● **INSTRUCTIONS FOR THE TASK**
Print the data below exactly, but only the lines from the one containing "cores differ. -/" down to the one containing "else cmpError s l 0x02", inclusive.
[Opening ENTRIES PROVIDED section]
-- ==== Sys2Proof/Machine/Lanes.lean ====
section
/-!
DEFINITION. Lanes, lock-step, injection, scrubbing, exclusion, degraded operation and hot repair (chapter 4).
-/

namespace Sys2Proof.Machine

/-- The remainder of the degraded allowance: that of the first admitted lane (R176 to R178). -/
def remainNow (s : State) : Nat := rdL s R.DEG_REMAIN_SECONDS ((firstLane s).getD .x)

/-- The remainder of the degraded allowance is written to the journal (R178); before the journalled remainder has been restored that one
stands, so that removing power never lengthens the allowance. -/
def journalRemain (s : State) : State :=
  if s.degr.known then { s with degr := { s.degr with journalled := remainNow s, due := true } } else s

/-- The remainder is the module's own from here on: restored, or full (R177, R178). -/
def remainKnown (s : State) : State := { s with degr := { s.degr with known := true } }

/-- A hot repair that ends with a reason: the target is fenced again, and the verdict on its request carries the reason (R180,
R190): the request that waits for its step to end, or the COPY accepted. -/
def repairFail (s : State) (reason : Nat) : State :=
  match s.repair.target with
  | none => s
  | some t =>
    let slot := match s.repair.waiting with
      | some w => some w
      | none => if s.repair.copying || (lane s t).candidate then some s.repair.slot else none
    let s0 := lateVerdict s slot reason
    let s1 := setLane s0 t (fun x => { x with fenced := true, candidate := false, admitted := false, held := false, load := none })
    let s2 := wrAll (wrAll s1 R.REPAIR_STAT_STEP 0xF) R.REPAIR_STAT_REASON reason
    syncLanes { s2 with repair := { s2.repair with target := none, waiting := none, copying := false, win := .shut },
                        marks := { s2.marks with upTo := none, dirty := [] } }

/-- An exclusion recorded (R167): the lane is fenced, EXCL holds cause and scan, an injection run that it owes falls away; a lane
that was copied from takes its repair with it (R190). -/
def excludeRecord (s : State) (l : Lane) (cause : Nat) : State :=
  let s1 := setLane s l (fun x => { x with admitted := false, candidate := false, fenced := true, injDue := false,
                                           exclAt := s.time.now + 1 })
  let s2 := wrAll (wrAll s1 R.EXCL_CAUSE cause l.idx) R.EXCL_SCAN (scanNo s) l.idx
  let s3 := if s2.repair.copying && s2.repair.source == l then repairFail s2 0x45 else s2
  if (lane s l).admitted then journalRemain (syncLanes s3) else syncLanes s3

/-- An exclusion and its fault of Table 11.2 (R167, Table 4.4). -/
def excludeOnly (s : State) (l : Lane) (cause : Nat) : State := raiseOn (excludeRecord s l cause) (0x0300 + cause) l.idx l.idx

/-- An exclusion that leaves fewer than two lanes admitted raises 0x031A (R168). -/
def excludeLane (s : State) (l : Lane) (cause : Nat) : State :=
  if (lane s l).admitted then
    let t := excludeOnly s l cause
    if (admittedLanes t).length < 2 then raise t 0x031A 0 else t
  else s

/-- An error of a lane's own checks: an admitted lane is excluded with the cause, a candidate fails its probation, the
target of a repair its repair (R146 to R149, R190). -/
def laneError (s : State) (l : Lane) (cause : Nat) : State :=
  let x := lane s l
  if x.admitted then excludeLane s l cause
  else if x.candidate then repairFail s 0x46
  else if s.repair.target = some l then repairFail s 0x45
  else syncLanes (setLane s l (fun y => { y with fenced := true }))

/-- The comparator and parity checks of a lane report: not while it is fenced, under debug, held or under an
injection run (R147, R152, R193). -/
def checksLive (s : State) (l : Lane) : Bool :=
  let x := lane s l
  !x.fenced && !x.dbgAct && !x.injRun && !x.held

/-- An error flag is already recorded in CMP_STAT. -/
def cmpHolds (s : State) (l : Lane) : Bool :=
  rdL s R.CMP_STAT_MISCOMPARE l + rdL s R.CMP_STAT_RAIL_FAULT l + rdL s R.CMP_STAT_PAR_ERR l ≠ 0

/-- The error now reported falls in the clock of the first one (R150). -/
def cmpSameClock (s : State) (l : Lane) : Bool := cmpHolds s l && rdL s R.CMP_T_TB1 l == tb1 s

/-- The fault of an exclusion just raised takes another cause (R150): event, present flag, lasting condition and last code. -/
def recode (s : State) (l : Lane) (old new : Nat) : State :=
  let f := s.faults
  let evs := f.events.map (fun e => if e.code == 0x0300 + old && e.arg == l.idx && e.tb1 == tb1 s then { e with code := 0x0300 + new } else e)
  let act := Tab.put false (Tab.put false f.active (65536 * (0x0300 + old) + l.idx) false) (65536 * (0x0300 + new) + l.idx) true
  let still := act.any (fun e => e.2 && e.1 / 65536 == 0x0300 + old)
  let pres := Tab.put false (Tab.put false f.present (0x0300 + old) still) (0x0300 + new) true
  let t := wrAll s R.EXCL_CAUSE new l.idx
  { t with faults := { f with events := evs, active := act, present := pres,
                              lastCode := if f.lastCode = 0x0300 + old then 0x0300 + new else f.lastCode } }

/-- The lane was excluded in this clock. -/
def excludedNow (s : State) (l : Lane) : Bool := (lane s l).exclAt == s.time.now + 1

/-- An error of the comparator or a delay register: recorded where it is the first or in the same clock, then acted
on; the exclusion carries the lowest cause of the clock (R150). -/
def cmpError (s : State) (l : Lane) (cause : Nat) (record : State → State) : State :=
  if cmpSameClock s l && (lane s l).fenced then
    let t := record s
    let old := rdL t R.EXCL_CAUSE l l.idx
    if old > cause ∧ excludedNow t l then recode t l old cause else t
  else if checksLive s l then
    let t := if cmpHolds s l then s else wrL (record s) R.CMP_T_TB1 l (tb1 s)
    laneError t l cause
  else s

/-- The groups of Table 4.1 in which a difference vector holds a 1, G0 in bit 0. -/
def diffGroups (d : BitVec 168) : Nat :=
  b2n (d.extractLsb' 0 32 ≠ 0) + 2 * b2n (d.extractLsb' 32 32 ≠ 0) + 4 * b2n (d.extractLsb' 64 64 ≠ 0)
    + 8 * b2n (d.extractLsb' 128 8 ≠ 0) + 16 * b2n (d.extractLsb' 136 32 ≠ 0)

/-- CMP_CAPT holds the difference vector. -/
def capture (s : State) (l : Lane) (d : BitVec 168) : State :=
  wrL ((List.range 5).foldl (fun t n => wrL t R.CMP_CAPT_DIFF l (d.extractLsb' (32 * n) 32).toNat n) s)
    R.CMP_CAPT5_DIFF l (d.extractLsb' 160 8).toNat

/-- CORE_MISCOMPARE (R146): the vectors of the two cores differ. -/
def execCoreMiscompare (l : Lane) (diff : BitVec 168) (s : State) : Answer := whenLive s <|
  .next (if diff = 0 then s
    else cmpError s l 0x01 (fun t => capture (wrL (wrL t R.CMP_STAT_MISCOMPARE l 1)
      R.CMP_STAT_MIS_GRP l (diffGroups diff)) l diff))

/-- COMPARATOR_RAIL_FAULT (R148): an invalid two-rail code in the groups named. -/
def execComparatorRailFault (l : Lane) (groups : BitVec 5) (s : State) : Answer := whenLive s <|
  .next (if groups = 0 then s
    else cmpError s l 0x02 (fun t => wrL (wrL t R.CMP_STAT_RAIL_FAULT l 1) R.CMP_STAT_RAIL_GRP l groups.toNat))

/-- DELAY_REG_PARITY_ERROR (R149) at a location of Table 4.11; of two in the same clock PAR_LOC keeps the one reported first
(DESIGN CHOICE, log entry 99). -/
def execDelayRegParityError (l : Lane) (loc : Fin 54) (s : State) : Answer := whenLive s <|
  .next (cmpError s l 0x03 (fun t => if rdL t R.CMP_STAT_PAR_ERR l = 1 then t
    else wrL (wrL t R.CMP_STAT_PAR_ERR l 1) R.CMP_STAT_PAR_LOC l loc.val))

/-- The scan number modulo 1,024 at which a lane's periodic injection run falls due (R155). -/
def injScan : Lane → Nat
  | .x => 0
  | .y => 341
  | .z => 682

/-- A lane's main core is idle in the wait state: it dozes, or waits for the next freeze. -/
def coreIdle (s : State) (l : Lane) : Bool :=
  let p := rdL s R.SCAN_STAT_PHASE l
  p == 0 || p == 7 || p == 8

/-- The base vector V_p of a pattern (R151): every byte 0x55 for even p, 0xAA for odd p. -/
def injBase (p : Nat) : BitVec 168 := BitVec.ofNat 168 (ofLe (List.replicate 21 (if p % 2 = 0 then 0x55 else 0xAA)))

/-- F_p (R151): 1 in bits p, p + 64 and p + 128, as far as the vector goes. -/
def injDiff (p : Nat) : BitVec 168 := BitVec.ofNat 168 (2 ^ p + 2 ^ (p + 64) + 2 ^ (p + 128))

/-- The location of Table 4.11 whose parity bit a pattern inverts, as a set (R151): output stage floor(p / 21), byte p mod 21, up to
p = 41; input stage floor((p - 42) / 6), half-word (p - 42) mod 6, up to p = 53. -/
def injParity (p : Nat) : BitVec 54 :=
  if p ≤ 41 then BitVec.ofNat 54 (2 ^ (21 * (p / 21) + p % 21))
  else if p ≤ 53 then BitVec.ofNat 54 (2 ^ (42 + 6 * ((p - 42) / 6) + (p - 42) % 6)) else 0

/-- The two-wire codes of five groups (R148), two bits each from G0 up: (1,0) for those of a set, (0,1) for the others. -/
def railCodes (groups : Nat) : BitVec 10 :=
  BitVec.ofNat 10 ((List.range 5).foldl (fun m g => m + 4 ^ g * (if bitAt groups g = 1 then 2 else 1)) 0)

/-- What a sound comparator reports: each rail compares all bits of main and mirror side, each stage its parity. -/
def soundReport (p : Nat) : InjReport :=
  ⟨railCodes (diffGroups (injBase p ^^^ (injBase p ^^^ injDiff p))), injParity p⟩

/-- The report of a pattern in a run. -/
def injReport (odd : List (Fin 64 × InjReport)) (p : Nat) : InjReport :=
  match odd.find? (fun e => e.1.val == p) with
  | some e => e.2
  | none => soundReport p

/-- A pattern passes (R152): (1,0) from every group that holds a differing bit, (0,1) from every other, a parity error at the inverted
location and at no other. -/
def injPass (r : InjReport) (p : Nat) : Bool := r.codes == railCodes (diffGroups (injDiff p)) && r.parity == injParity p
[Closing ENTRIES PROVIDED section]
● **TASK ANSWER**
/-- CORE_MISCOMPARE (R146): the vectors of the two cores differ. -/
def execCoreMiscompare (l : Lane) (diff : BitVec 168) (s : State) : Answer := whenLive s <|
  .next (if diff = 0 then s
    else cmpError s l 0x01 (fun t => capture (wrL (wrL t R.CMP_STAT_MISCOMPARE l 1)
      R.CMP_STAT_MIS_GRP l (diffGroups diff)) l diff))

/-- COMPARATOR_RAIL_FAULT (R148): an invalid two-rail code in the groups named. -/
def execComparatorRailFault (l : Lane) (groups : BitVec 5) (s : State) : Answer := whenLive s <|
  .next (if groups = 0 then s
    else cmpError s l 0x02 (fun t => wrL (wrL t R.CMP_STAT_RAIL_FAULT l 1) R.CMP_STAT_RAIL_GRP l groups.toNat))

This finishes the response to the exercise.